The deployment model of miq would also make it easy to trace
back the dependencies that a package uses by storing them in
the package database. This would make it easy to find which
packages are affected by a security vulnerability, possible
more so than in the classical Linux distribution model.
And in the world of Docker containers, where applications
are built into a micro-operating system constantly, having
to rebuild the whole system because of a package down in the
dependency graph is not so far-fetched from having to
rebuild an entire docker container.
\section{Other applications}
While the scope of this research project was to explore the
problems of the Linux ecosystem, the developed solution
could be useful to other fields. For example, the builder is
not limited to build C libraries, but could also be used to
build python packages with the properties of the bubblewrap
sandbox. This could allow for more reproducible deployments
and easier dependency management. However, it should be
studied how the build should be sandboxed: should python be
a store path?
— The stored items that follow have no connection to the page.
-- ==== Sys2Proof/Laws/Encoding.lean ====
section
/-! SUPPORT. Command words and their fields (spec/30_encoding.md R80): packing and unpacking are inverse. -/

namespace Sys2Proof

@[simp] theorem opField_packWord (op : BitVec 8) (rd rs1 rs2 : Reg) : opField (packWord op rd rs1 rs2) = op := by
  ext i hi
  simp [opField, packWord]
  interval_cases i <;> simp [BitVec.getLsbD_eq_getElem]

@[simp] theorem rdField_packWord (op : BitVec 8) (rd rs1 rs2 : Reg) : rdField (packWord op rd rs1 rs2) = rd := by
  ext i hi
  simp [rdField, packWord]
  interval_cases i <;> simp [BitVec.getLsbD_eq_getElem]

@[simp] theorem rs1Field_packWord (op : BitVec 8) (rd rs1 rs2 : Reg) : rs1Field (packWord op rd rs1 rs2) = rs1 := by
  ext i hi
  simp [rs1Field, packWord]
  interval_cases i <;> simp [BitVec.getLsbD_eq_getElem]

@[simp] theorem rs2Field_packWord (op : BitVec 8) (rd rs1 rs2 : Reg) : rs2Field (packWord op rd rs1 rs2) = rs2 := by
  ext i hi
  simp [rs2Field, packWord]
  interval_cases i <;> simp [BitVec.getLsbD_eq_getElem]

/-- A word is its four fields. -/
theorem packWord_fields (w : CmdWord) : packWord (opField w) (rdField w) (rs1Field w) (rs2Field w) = w := by
  ext i hi
  simp [opField, rdField, rs1Field, rs2Field, packWord]
  interval_cases i <;> simp [BitVec.getLsbD_eq_getElem]

/-! A packed word under its format's mask is its opcode (R81, R84: `match(op) = op`). -/

theorem packWord_and_N (op : BitVec 8) : packWord op 0 0 0 &&& 0xFFFFFFFF#32 = op.setWidth 32 := by
  ext i hi
  simp [packWord]
  interval_cases i <;> simp

theorem packWord_and_D (op : BitVec 8) (rd : Reg) : packWord op rd 0 0 &&& 0xFFFF00FF#32 = op.setWidth 32 := by
  ext i hi
  simp [packWord]
  interval_cases i <;> simp

theorem packWord_and_DS (op : BitVec 8) (rd rs1 : Reg) : packWord op rd rs1 0 &&& 0xFF0000FF#32 = op.setWidth 32 := by
  ext i hi
  simp [packWord]
  interval_cases i <;> simp

theorem packWord_and_DST (op : BitVec 8) (rd rs1 rs2 : Reg) : packWord op rd rs1 rs2 &&& 0x000000FF#32 = op.setWidth 32 := by
  ext i hi
  simp [packWord]
  interval_cases i <;> simp

theorem packWord_and_S (op : BitVec 8) (rs1 : Reg) : packWord op 0 rs1 0 &&& 0xFF00FFFF#32 = op.setWidth 32 := by
  ext i hi
  simp [packWord]
  interval_cases i <;> simp

theorem packWord_and_SS (op : BitVec 8) (rs1 rs2 : Reg) : packWord op 0 rs1 rs2 &&& 0x0000FFFF#32 = op.setWidth 32 := by
  ext i hi
  simp [packWord]
  interval_cases i <;> simp

/-! A word whose must-be-zero bits are zero is its used fields, packed (R81, R84). -/

theorem field_eq_zero {w : CmdWord} {start : Nat} (h : ∀ i < 8, w.getLsbD (start + i) = false) :
    w.extractLsb' start 8 = 0#8 := by
  ext i hi
  simpa [hi] using h i hi

theorem packWord_of_and_N {w : CmdWord} (h : w &&& 0xFFFFFFFF#32 = (opField w).setWidth 32) :
    packWord (opField w) 0 0 0 = w := by
  have hrd : rdField w = 0#8 := field_eq_zero (start := 8) fun i hi => by
    have := congrArg (fun v : CmdWord => v.getLsbD (8 + i)) h
    interval_cases i <;> simpa [opField] using this
  have hrs1 : rs1Field w = 0#8 := field_eq_zero (start := 16) fun i hi => by
    have := congrArg (fun v : CmdWord => v.getLsbD (16 + i)) h
    interval_cases i <;> simpa [opField] using this
  have hrs2 : rs2Field w = 0#8 := field_eq_zero (start := 24) fun i hi => by
    have := congrArg (fun v : CmdWord => v.getLsbD (24 + i)) h
    interval_cases i <;> simpa [opField] using this
  conv_rhs => rw [← packWord_fields w, hrd, hrs1, hrs2]
  rfl

theorem packWord_of_and_D {w : CmdWord} (h : w &&& 0xFFFF00FF#32 = (opField w).setWidth 32) :
    packWord (opField w) (rdField w) 0 0 = w := by
  have hrs1 : rs1Field w = 0#8 := field_eq_zero (start := 16) fun i hi => by
    have := congrArg (fun v : CmdWord => v.getLsbD (16 + i)) h
    interval_cases i <;> simpa [opField] using this
  have hrs2 : rs2Field w = 0#8 := field_eq_zero (start := 24) fun i hi => by
    have := congrArg (fun v : CmdWord => v.getLsbD (24 + i)) h
    interval_cases i <;> simpa [opField] using this
  conv_rhs => rw [← packWord_fields w, hrs1, hrs2]
  rfl

theorem packWord_of_and_DS {w : CmdWord} (h : w &&& 0xFF0000FF#32 = (opField w).setWidth 32) :
    packWord (opField w) (rdField w) (rs1Field w) 0 = w := by
  have hrs2 : rs2Field w = 0#8 := field_eq_zero (start := 24) fun i hi => by
    have := congrArg (fun v : CmdWord => v.getLsbD (24 + i)) h
    interval_cases i <;> simpa [opField] using this
  conv_rhs => rw [← packWord_fields w, hrs2]
  rfl

theorem packWord_of_and_DST {w : CmdWord} (_ : w &&& 0x000000FF#32 = (opField w).setWidth 32) :
    packWord (opField w) (rdField w) (rs1Field w) (rs2Field w) = w := packWord_fields w

theorem packWord_of_and_S {w : CmdWord} (h : w &&& 0xFF00FFFF#32 = (opField w).setWidth 32) :
    packWord (opField w) 0 (rs1Field w) 0 = w := by
  have hrd : rdField w = 0#8 := field_eq_zero (start := 8) fun i hi => by
    have := congrArg (fun v : CmdWord => v.getLsbD (8 + i)) h
    interval_cases i <;> simpa [opField] using this
  have hrs2 : rs2Field w = 0#8 := field_eq_zero (start := 24) fun i hi => by
    have := congrArg (fun v : CmdWord => v.getLsbD (24 + i)) h
    interval_cases i <;> simpa [opField] using this
  conv_rhs => rw [← packWord_fields w, hrd, hrs2]
  rfl

theorem packWord_of_and_SS {w : CmdWord} (h : w &&& 0x0000FFFF#32 = (opField w).setWidth 32) :
    packWord (opField w) 0 (rs1Field w) (rs2Field w) = w := by
  have hrd : rdField w = 0#8 := field_eq_zero (start := 8) fun i hi => by
    have := congrArg (fun v : CmdWord => v.getLsbD (8 + i)) h
    interval_cases i <;> simpa [opField] using this
  conv_rhs => rw [← packWord_fields w, hrd]
  rfl

end Sys2Proof
end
If so, should every dependency be also built
by miq down to libc?
Another application of the builder is to declare files to be
downloaded and cached. By leveraging the Lua scripting
language, it is trivial to programmatically declare files to
build (for example, every major version from N to N + 3).
Fetch Units downloaded by miq are automatically hashed,
making it easy to keep track of different files in the store.